The strategy of using neoadjuvant intraperitoneal and systemic chemotherapy (NIPS) followed by gastrectomy has been used for treatment of patients with PM of GC for many years. Yonemura et al. reported that the 1-year OS rate and MST were 67.4% and 15.0 months, respectively, in patients who were treated with NIPS with S-1 and IP administration of docetaxel (DTX) and cisplatin followed by cytoreductive surgery.34 Fujiwara et al. also reported a 1-year OS rate and MST of 76% and 24.6 months, respectively, in patients who underwent gastrectomy after S-1 + IP-DTX.35 The 1-year OS and MST of the patients who undergo gastrectomy after treatment with IP-PTX plus S-1/PTX were 73.3% and 30.5 months, respectively.25 Outcomes of patients in this study exceed those results. In the present series, many patients could continue IP-PTX receiving a median of 14 (1–48) courses even after surgery, although systemic oxaliplatin was often suspended during the treatment cycle, which may lead to favorable outcomes. In fact, two patients who underwent R2 resection received IP-PTX for 10 and 24 courses and survived for 14 and 26 months, respectively. This suggests that the repetition of IP-PTX is important for prolonging survival in these patients.

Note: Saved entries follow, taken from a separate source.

-- ==== Sys2Proof/Machine/Migrate.lean ====
section
/-! DEFINITION. Shoot-downs, frame rings, migrations, remote homes and retired frames (R297, R302 to R306, R375, R377, R411). -/

namespace Sys2Proof.Machine

/-! Shoot-downs (R297). -/

/-- A range of physical addresses: first, one beyond the last. -/
structure PaRange where
  lo : Nat
  hi : Nat
  deriving DecidableEq, Repr

/-- Whether a physical address lies in one of the ranges. -/
def inRanges (rs : List PaRange) (pa : Nat) : Bool := rs.any fun r => decide (r.lo ≤ pa) && decide (pa < r.hi)

/-- The frames that a leaf maps. -/
def leafRange (e : DWord) (gig : Bool) : PaRange :=
  ⟨leafPFN e * 65536, leafPFN e * 65536 + (if gig then 2 ^ 27 else 65536)⟩

/-- The frames of a page before its leaf changed: those of the leaves that it has had since its last shoot-down, or that a cache
holds, and that differ from the present one; the present one's where there is none (DEDUCED, log entry 33). -/
def pageFrames (s : State) (shelf ten page : Nat) : List PaRange :=
  let now := walk s shelf ten (page * 65536)
  let cached := (s.tlb.filter fun t => t.tenant == ten).filterMap fun t => tlbLeaf t page
  let old := ((cached ++ walksSince s shelf ten page).filter (· != now)).filterMap fun l =>
    match l with
    | .leaf e g => some (leafRange e g)
    | _ => none
  if old.isEmpty then (match now with | .leaf e g => [leafRange e g] | _ => []) else old.eraseDups

/-- The 64 KiB units under the valid leaves of a table at `level`, with their leaves (R292). -/
def tableLeaves (s : State) : Nat → Nat → Nat → List Nat
  | 0, base, va =>
    (List.range 2048).filterMap fun i => if ptV (dw (homeNat s (base + 8 * i) 8)) then some (va / 65536 + i) else none
  | l + 1, base, va =>
    (List.range 2048).flatMap fun i =>
      let e := dw (homeNat s (base + 8 * i) 8)
      let at_ := va + i * 2 ^ (16 + 11 * (l + 1))
      if !ptV e then [] else if ptL e then (if l = 0 then [at_ / 65536] else []) else tableLeaves s l (fld e 51 14 * 2 ^ 14) at_

/-- The units of every valid leaf of a tenant, by a shelf's tables. -/
def tenantLeaves (s : State) (shelf ten : Nat) : List Nat :=
  let root := shelfReg s shelf 0x11 ten
  if fbit root 0 then tableLeaves s 3 (fld root 51 14 * 2 ^ 14) 0 else []

/-- The frames of a shoot-down's pages, by the tables of either shelf (R409); with SIZE 3 those of every valid leaf of the tenant. -/
def shootFrames (s : State) (ten size va : Nat) : List PaRange :=
  let cached := (s.tlb.filter (shootMatch ten size va)).map (·.page)
  let named := match size with
    | 0 => [va / 65536]
    | 1 => (List.range 32).map (va / 2 ^ 21 * 32 + ·)
    | 2 => (List.range 8).map fun i => va / 2 ^ 30 * 2 ^ 14 + 2048 * i
    | _ => tenantLeaves s 0 ten ++ tenantLeaves s 1 ten
  (((cached ++ named).eraseDups).flatMap fun p => pageFrames s 0 ten p ++ pageFrames s 1 ten p).eraseDups

/-- The tenant of a launch. -/
def ctxTenant (s : State) (ctx : Nat) : Nat := ((findCtx s ctx).map (·.tenant)).getD 0

/-- The tenant's staging entries that hold bytes of the frames. -/
def shootStage (ten : Nat) (rs : List PaRange) (e : Stage) : Bool := e.tenant == ten && inRanges rs e.pa

/-- Whether an engine command has translated a tile that has not landed: the elements of a GATHER, a part that has been read and not
landed on every member, a row operation under way. -/
def Cmd.reading (c : Cmd) : Bool :=
  match c.kind with
  | .gather => true
  | .rowzf | .rowcp => !c.sent.isEmpty
  | .tcopy => c.unitList.any fun u => c.sent.contains (u % 1024) && !c.landed.contains u
  | _ => false

/-- Whether an access that was translated through the leaves is still under way: an atomic, a watch on its way, a packet
to a stack, a staged store, a tile of the tenant that has been read and has not landed (DEDUCED, log entry 88). -/
def shootBusy (s : State) (ten : Nat) (rs : List PaRange) : Bool :=
  s.cmds.any (fun c => ctxTenant s c.ctx == ten && c.reading) ||
  s.reqs.any (fun q => ctxTenant s q.ctx == ten && q.groups.any fun g => inRanges rs g.pa) ||
    s.watches.any (fun x => x.tenant == ten && x.st == 0 && inRanges rs x.pa) ||
    s.packets.any (fun p => 2 ≤ p.kind && inRanges rs p.pa) || s.staging.any (shootStage ten rs)

/-- Publication of the tenant's staged stores to the frames starts; an open transaction's stay (R72). -/
def shootPublish (s : State) (ten : Nat) (rs : List PaRange) : State :=
  { s with staging := s.staging.map fun e =>
      if shootStage ten rs e && e.txn == 0 && e.going.isNone then startPublish s e.freeLevel e else e }

/-- Dropping the replicas of the frames' lines. -/
def dropReplicas (s : State) (rs : List PaRange) : State :=
  { s with replicas := s.replicas.filter fun r => !inRanges rs (256 * r.line) }

/-- Writing TLBINV: with GO a shoot-down starts, or ERR is set while one runs (Table 14.6). -/
def tlbinvWrite (v : DWord) (s : State) : State :=
  let old := pkgReg s 0x2B 0
  let err := if fbit v 1 then 0 else fld old 1 1
  let new := dw (fld old 63 63 * 2 ^ 63 + fld v 59 16 * 2 ^ 16 + fld v 7 4 * 16 + fld v 3 2 * 4 + err * 2)
  if !fbit v 0 then pkgPut s 0x2B 0 new
  else if fbit old 63 then pkgPut s 0x2B 0 (putFld new 1 1 1)
  else { pkgPut s 0x2B 0 (putFld new 63 63 1) with shoot := some new }

/-- TLBINV_COMPLETE: staged stores of the frames are published first; then leaves and replicas are dropped, the tenant's watches
on the frames are answered cancelled, and BUSY clears. -/
def tlbinvComplete (s : State) : State :=
  match s.shoot with
  | none => s
  | some x =>
    let ten := fld x 7 4
    let rs := shootFrames s ten (fld x 3 2) (fld x 59 16 * 65536)
    if shootBusy s ten rs then shootPublish s ten rs
    else
      let s := dropReplicas (dropLeaves s ten (fld x 3 2) (fld x 59 16 * 65536)) rs
      let s := { s with
        shoot := none
        watches := s.watches.map fun w =>
          if w.tenant == ten && (w.st == 1 || w.st == 2) && inRanges rs w.pa then { w with st := 3, answer := 4 } else w }
      pkgPut s 0x2B 0 (putFld (pkgReg s 0x2B 0) 63 63 0)

/-! Frame rings (R411). -/

/-- Physical address of 8 bytes that the fault unit may read and write through the tenant's translation. -/
def ringWord (s : State) (shelf ten va : Nat) : Option Nat :=
  match (translate s shelf ten va .write 1).1 with
  | .ok pa _ => some pa
  | _ => none

/-- A ring as the fault unit finds it: where its indices stand, their values, its entries, its address. -/
structure Ring where
  prodPa : Nat
  consPa : Nat
  prod : Nat
  cons : Nat
  slots : Nat
  base : Nat
  deriving DecidableEq, Repr

/-- Entries a ring holds. -/
def Ring.used (r : Ring) : Nat := (r.prod + 2 ^ 64 - r.cons) % 2 ^ 64

/-- Reading a tenant's ring for a tier and granule; none where it counts as unusable. -/
def findRing (s : State) (shelf ten tier z : Nat) : Option Ring :=
  let f := shelfReg s shelf 0x15 (4 * ten + 2 * tier + z)
  let base := fld f 59 12 * 4096
  match ringWord s shelf ten base, ringWord s shelf ten (base + 8) with
  | some p, some c =>
    let r : Ring := ⟨p, c, homeNat s p 8, homeNat s c 8, 2 ^ (fld f 11 8 + 4) - 2, base⟩
    if r.slots < r.used then none else some r
  | _, _ => none

/-- Where entry `k` of a ring stands. -/
def ringSlot (s : State) (shelf ten : Nat) (r : Ring) (k : Nat) : Option Nat := ringWord s shelf ten (r.base + 8 * (2 + k % r.slots))

/-- Taking an entry, at most `n` looked at: a frame that has been retired is never handed out (R377). -/
def takeFrom (s : State) (shelf ten z : Nat) (r : Ring) : Nat → Nat → Option (Nat × State)
  | 0, _ => none
  | n + 1, k =>
    match ringSlot s shelf ten r k with
    | none => none
    | some a =>
      let pfn := homeNat s a 8 % 2 ^ 36
      if (List.range (if z = 1 then 32 else 1)).any fun i => s.retired.contains (pfn + i) then takeFrom s shelf ten z r n (k + 1)
      else some (pfn, applyWrite (reachHome s r.consPa 8) (atAddr r.consPa (bytesOf 8 ((k + 1) % 2 ^ 64))))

In the IP-PTX and S1/PTX combination chemotherapy regimen, we have treated many patients for whom PM had been controlled for years while the primary tumor or other distant metastases progressed within months, which hampered the continuation of chemotherapy. Therefore, gastrectomy in these patients might have been effective to prevent clinical symptoms caused by regrowth of primary tumor or extraperitoneal lesions and may contribute to maintaining quality of life during the entire treatment course. In that sense, gastrectomy in this study is not definitive “conversion surgery” resulting in curability, but might be more appropriately referred as “interval debulking surgery” as in the treatment of ovarian cancer.36

In conclusion, IP-PTX combined with S1/oxaliplatin, although dose reduction is necessary in some cases, can be used for induction chemotherapy for treatment of patients with PM from GC. Gastrectomy performed after an excellent response in PM may contribute to the improvement of patient outcomes. The indication criteria to perform resection are the most crucial issue in the future. In the present study, we performed gastrectomy only in patients who showed obvious shrinkage of PM by laparoscopic examination as well as having negative peritoneal cytology. Judging from the results of this study, the strategy employed appears to be reasonable. However, laparoscopy under general anesthesia induces surgical stress which might have adverse effects from an oncological perspective. Further studies to verify the indication, as well as to determine the appropriate timing of surgery, are warranted. Discovery of biomarkers to define the patient population in whom surgery can result in real survival benefit would be ideal.